### The input:
-- ==== Sys2Proof/Laws/State.lean ====
section
/-! SUPPORT. What each named update leaves of the machine: one lemma per update and per part it does not touch. -/

namespace Sys2Proof.Machine

variable (c : Chip) (s : State)

theorem State.on_eq (f : Chip → Chip) : s.on f = .next { s with chip := f s.chip } := rfl
@[simp] theorem State.upd_chip (f : Chip → Chip) : (s.upd f).chip = f s.chip := rfl
@[simp] theorem State.upd_mem (f : Chip → Chip) : (s.upd f).mem = s.mem := rfl
@[simp] theorem State.upd_pending (f : Chip → Chip) : (s.upd f).pending = s.pending := rfl

@[simp] theorem Chip.put_active (f : Fld) (v : Nat) : (c.put f v).active = c.active := rfl
@[simp] theorem Chip.put_staged (f : Fld) (v : Nat) : (c.put f v).staged = c.staged := rfl
@[simp] theorem Chip.put_out (f : Fld) (v : Nat) : (c.put f v).out = c.out := rfl
@[simp] theorem Chip.put_inflight (f : Fld) (v : Nat) : (c.put f v).inflight = c.inflight := rfl
@[simp] theorem Chip.put_mp (f : Fld) (v : Nat) : (c.put f v).mp = c.mp := rfl
@[simp] theorem Chip.put_lq (f : Fld) (v : Nat) : (c.put f v).lq = c.lq := rfl
@[simp] theorem Chip.put_quarters (f : Fld) (v : Nat) : (c.put f v).quarters = c.quarters := rfl
@[simp] theorem Chip.put_regions (f : Fld) (v : Nat) : (c.put f v).regions = c.regions := rfl
@[simp] theorem Chip.put_blocks (f : Fld) (v : Nat) : (c.put f v).blocks = c.blocks := rfl
@[simp] theorem Chip.put_groups (f : Fld) (v : Nat) : (c.put f v).groups = c.groups := rfl
@[simp] theorem Chip.put_streams (f : Fld) (v : Nat) : (c.put f v).streams = c.streams := rfl
@[simp] theorem Chip.put_apgs (f : Fld) (v : Nat) : (c.put f v).apgs = c.apgs := rfl
@[simp] theorem Chip.put_logs (f : Fld) (v : Nat) : (c.put f v).logs = c.logs := rfl
@[simp] theorem Chip.put_clusters (f : Fld) (v : Nat) : (c.put f v).clusters = c.clusters := rfl
@[simp] theorem Chip.put_ways (f : Fld) (v : Nat) : (c.put f v).ways = c.ways := rfl
@[simp] theorem Chip.put_marks (f : Fld) (v : Nat) : (c.put f v).marks = c.marks := rfl
@[simp] theorem Chip.put_free (f : Fld) (v : Nat) : (c.put f v).free = c.free := rfl
@[simp] theorem Chip.put_dram (f : Fld) (v : Nat) : (c.put f v).dram = c.dram := rfl
@[simp] theorem Chip.put_juncs (f : Fld) (v : Nat) : (c.put f v).juncs = c.juncs := rfl
@[simp] theorem Chip.put_rings (f : Fld) (v : Nat) : (c.put f v).rings = c.rings := rfl
@[simp] theorem Chip.put_dmas (f : Fld) (v : Nat) : (c.put f v).dmas = c.dmas := rfl
@[simp] theorem Chip.put_host (f : Fld) (v : Nat) : (c.put f v).host = c.host := rfl
@[simp] theorem Chip.put_router (f : Fld) (v : Nat) : (c.put f v).router = c.router := rfl
@[simp] theorem Chip.put_pwr (f : Fld) (v : Nat) : (c.put f v).pwr = c.pwr := rfl
@[simp] theorem Chip.put_trk (f : Fld) (v : Nat) : (c.put f v).trk = c.trk := rfl
@[simp] theorem Chip.put_hy (f : Fld) (v : Nat) : (c.put f v).hy = c.hy := rfl
@[simp] theorem Chip.put_cw (f : Fld) (v : Nat) : (c.put f v).cw = c.cw := rfl
@[simp] theorem Chip.put_sec (f : Fld) (v : Nat) : (c.put f v).sec = c.sec := rfl
@[simp] theorem Chip.put_cfg (f : Fld) (v : Nat) : (c.put f v).cfg = c.cfg := rfl
@[simp] theorem Chip.put_sw (f : Fld) (v : Nat) : (c.put f v).sw = c.sw := rfl
@[simp] theorem Chip.put_bist (f : Fld) (v : Nat) : (c.put f v).bist = c.bist := rfl
@[simp] theorem Chip.put_od (f : Fld) (v : Nat) : (c.put f v).od = c.od := rfl
@[simp] theorem Chip.put_dbg (f : Fld) (v : Nat) : (c.put f v).dbg = c.dbg := rfl
@[simp] theorem Chip.put_csr (f : Fld) (v : Nat) : (c.put f v).csr = c.csr := rfl

@[simp] theorem Chip.putAct_regs (f : Fld) (v : Nat) : (c.putAct f v).regs = c.regs := rfl
@[simp] theorem Chip.putAct_staged (f : Fld) (v : Nat) : (c.putAct f v).staged = c.staged := rfl
@[simp] theorem Chip.putAct_out (f : Fld) (v : Nat) : (c.putAct f v).out = c.out := rfl
@[simp] theorem Chip.putAct_inflight (f : Fld) (v : Nat) : (c.putAct f v).inflight = c.inflight := rfl
@[simp] theorem Chip.putAct_mp (f : Fld) (v : Nat) : (c.putAct f v).mp = c.mp := rfl
@[simp] theorem Chip.putAct_lq (f : Fld) (v : Nat) : (c.putAct f v).lq = c.lq := rfl
@[simp] theorem Chip.putAct_quarters (f : Fld) (v : Nat) : (c.putAct f v).quarters = c.quarters := rfl
@[simp] theorem Chip.putAct_regions (f : Fld) (v : Nat) : (c.putAct f v).regions = c.regions := rfl
@[simp] theorem Chip.putAct_blocks (f : Fld) (v : Nat) : (c.putAct f v).blocks = c.blocks := rfl
@[simp] theorem Chip.putAct_groups (f : Fld) (v : Nat) : (c.putAct f v).groups = c.groups := rfl
@[simp] theorem Chip.putAct_streams (f : Fld) (v : Nat) : (c.putAct f v).streams = c.streams := rfl
@[simp] theorem Chip.putAct_apgs (f : Fld) (v : Nat) : (c.putAct f v).apgs = c.apgs := rfl
@[simp] theorem Chip.putAct_logs (f : Fld) (v : Nat) : (c.putAct f v).logs = c.logs := rfl
@[simp] theorem Chip.putAct_clusters (f : Fld) (v : Nat) : (c.putAct f v).clusters = c.clusters := rfl
@[simp] theorem Chip.putAct_ways (f : Fld) (v : Nat) : (c.putAct f v).ways = c.ways := rfl
@[simp] theorem Chip.putAct_marks (f : Fld) (v : Nat) : (c.putAct f v).marks = c.marks := rfl
@[simp] theorem Chip.putAct_free (f : Fld) (v : Nat) : (c.putAct f v).free = c.free := rfl
@[simp] theorem Chip.putAct_dram (f : Fld) (v : Nat) : (c.putAct f v).dram = c.dram := rfl
@[simp] theorem Chip.putAct_juncs (f : Fld) (v : Nat) : (c.putAct f v).juncs = c.juncs := rfl
@[simp] theorem Chip.putAct_rings (f : Fld) (v : Nat) : (c.putAct f v).rings = c.rings := rfl
@[simp] theorem Chip.putAct_dmas (f : Fld) (v : Nat) : (c.putAct f v).dmas = c.dmas := rfl
@[simp] theorem Chip.putAct_host (f : Fld) (v : Nat) : (c.putAct f v).host = c.host := rfl
@[simp] theorem Chip.putAct_router (f : Fld) (v : Nat) : (c.putAct f v).router = c.router := rfl
@[simp] theorem Chip.putAct_pwr (f : Fld) (v : Nat) : (c.putAct f v).pwr = c.pwr := rfl
@[simp] theorem Chip.putAct_trk (f : Fld) (v : Nat) : (c.putAct f v).trk = c.trk := rfl
@[simp] theorem Chip.putAct_hy (f : Fld) (v : Nat) : (c.putAct f v).hy = c.hy := rfl
@[simp] theorem Chip.putAct_cw (f : Fld) (v : Nat) : (c.putAct f v).cw = c.cw := rfl
@[simp] theorem Chip.putAct_sec (f : Fld) (v : Nat) : (c.putAct f v).sec = c.sec := rfl
@[simp] theorem Chip.putAct_cfg (f : Fld) (v : Nat) : (c.putAct f v).cfg = c.cfg := rfl
@[simp] theorem Chip.putAct_sw (f : Fld) (v : Nat) : (c.putAct f v).sw = c.sw := rfl
@[simp] theorem Chip.putAct_bist (f : Fld) (v : Nat) : (c.putAct f v).bist = c.bist := rfl
@[simp] theorem Chip.putAct_od (f : Fld) (v : Nat) : (c.putAct f v).od = c.od := rfl
@[simp] theorem Chip.putAct_dbg (f : Fld) (v : Nat) : (c.putAct f v).dbg = c.dbg := rfl
@[simp] theorem Chip.putAct_csr (f : Fld) (v : Nat) : (c.putAct f v).csr = c.csr := rfl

### Work item:
All lines in the preceding records that hold the word "clusters" need to be copied.

### Output of the exercise:
@[simp] theorem Chip.put_clusters (f : Fld) (v : Nat) : (c.put f v).clusters = c.clusters := rfl
@[simp] theorem Chip.putAct_clusters (f : Fld) (v : Nat) : (c.putAct f v).clusters = c.clusters := rfl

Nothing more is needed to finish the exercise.